## [What is expected]
Lines with "event" in the records below: say how many there are, and add nothing.

[Stored data entries]
/-- A camera slot that is OFF. -/
def Cam.reset : Cam :=
  { state := .off, step := 0, timer := none, tag := 0, ahead := [], image := .none, active := false, frame := 0, line := 0,
    got := [], raw := [], bad := false, stamp := 0, delivered := 0, dropped := 0, first := none, last := 0, fmt := 0, ls := 0,
    gap := false, jobs := [], out := [], written := 0 }
/-- A control channel with no command made. -/
def CcChan.reset : CcChan := { tag := 0, wr := false, start := 0 }
/-- A direction with nothing sent. -/
def LinkDir.reset : LinkDir :=
  { nextTx := 0, acked := 0, expect := 0, naks := 0, ackAt := 0, nak := false, sent := [], passed := [0, 0, 0, 0] }
/-- A link that is DOWN. -/
def Link.reset : Link :=
  { state := .down, ab := .reset, ba := .reset, fails := 0, tries := 0, retrain := false, retryAt := none, again := false,
    holdFrom := none, holdNext := 0 }
/-- A die in reset. -/
def Die.reset : Die :=
  { state := .reset, phase := 0, mode := 3, bepoch := 0, imgId := 0, ver := 0, cmin := 0, stepping := 0x0201,
    running := false, draining := false, ackPend := false, bePend := false, refSkew := 0 }
/-- A channel at zero phase. -/
def CrossChan.reset : CrossChan := { req := false, ack := false, hold := none, queue := [], seen := none, source := none }
/-- A crossing at zero phase. -/
def Crossing.reset : Crossing := { status := .reset, event := .reset, toggle := false, count := 0, acc := 0, pulses := 0 }
/-- A window with no event. -/
def FaultWin.reset : FaultWin := { start := 0, count := 0, lasting := false }
/-- A meter with no stamp used. -/
def Meter.reset : Meter := { used := 0, rndMax := 0, waited := false }
/-- No event sent or held. -/
def GlobalEv.reset : GlobalEv := { sentUs := none, held := 0, edge := false }
/-- A channel that is OFF. -/
def Chan.reset : Chan :=
  { state := .off, causes := 0, driving := false, hasEntry := false, refr := 0, acc := 0, pwmNext := none, endAt := none,
    point := none, begun := none, govern := none, unit := none, conduct := false }
/-- An outbox with no entry. -/
def Outbox.reset : Outbox :=
  { lists := [], spill := [], firstBlock := 0, wbuf := [], wbufAt := 0, hold := none, pushes := [], verdicts := [] }
/-- The firing engine before its configuration: both safe inputs high. -/
def FireEng.reset : FireEng :=
  { aLow := false, bLow := false, diffAt := none, watching := false, rndMax := 0, gpioIn := 0, hsafe := false, gate := false }
/-- A FREE address. -/
def ZNode.reset : ZNode :=
  { state := .free, seq := 0, queue := [], tries := 0, miss := 0, resp := 0, nodeSafe := false, looped := false, vendor := 0,
    serialL := 0, serialH := 0, known := false, wait := 0, wasLost := false }
/-- A port that is OFF. -/
def ZPort.reset : ZPort :=
  { nextDue := none, flight := none, running := false, down := false, resetLeft := 0, loops := [], badRun := 0,
    offered := none, confirm := none, lastOffer := false, frame := [], startUs := 0 }
/-- A pigeonhole that is FREE. -/
def Hole.reset : Hole :=
  { state := .free, key := 0, tag := 0, lastTag := 0, ltValid := false, dup := false, result := 0, start := 0 }
/-- An endpoint in fundamental reset, with PERST_N low (log 21). -/
def Pcie.reset : Pcie :=
  { perst := false, lost := false, l1 := false, d3 := false, poisoned := false, bme := false, msixEn := false, fmask := false, mps256 := false, speed := 0, width := 0,
    pend := [], tab := [], sent := none, xfLast := 31 }
/-- No envelope. -/
def Envelope.reset : Envelope :=
  { state := .idle, author := 0, entries := [], code := 0, start := 0, window := 0, used := [], draws := 0 }
/-- The TAP held in reset by its pulls: IDCODE selected (PRESUMED, the family's IEEE 1149.1 reset; log 34). -/
def Tap.reset : Tap :=
  { ir := 1, boundary := [], captured := [], idcode := none, done := false, err := false, data := 0 }
/-- The device right after PORST_N is released. -/
def State.reset : State :=
  { pending := [], now := 0, regs := [], snaps := [], stage := [], sels := [], mem := [], msgs := [],
    clerks := [], lineCaches := [], axes := [], replicas := [], epochs := [], bags := [], arrivals := [], icu := [], free := 0,
    modeAt := none, fbPend := [],
    bcLast := none, bePause := none,
    cams := [], cxSignal := [], ccChans := [], rgGap := [],
    links := [], routers := [], dies := [], crossings := [], routes := [], faultWins := [], deadCaps := [], faultLog := [],
    logCount := 0, aonTime := 0, meters := [], served := [], globalEvs := [],
    chans := [], outbox := .reset, fe := .reset, zports := [], znodes := [],
    padHold := 0,
    phase := .starting 1, vaon := true, plRuns := [], holdOff := [], sleep := none, wake := none, savedAxes := [],
    savedAon := 0, savedLevels := [], bankSigs := [], encWake := [], gpioWake := 0, strapBoot := 0, strapSmb := 0,
    polled := [], pmbCmd := [],
    encPins := [],
    ticks := 0, savedBags := [],
    ddrRows := [], ddrBad := [], scrubAt := [],
    holes := [], pcie := .reset, hostQ := [], hostOut := [], hostCpl := none,
    envelope := .reset,
    otpArb := 0, hostLoad := { got := 0, last := false, err := false }, hostBoot := false, fromFlash := false, repair := none, moves := [],
    digest := List.replicate 128 0, digestMs := 0, smbReply := [],
    pads := [], heldFire := [], heldGpio := [], heldZl := 0,
    tap := .reset }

## [Finished task]
3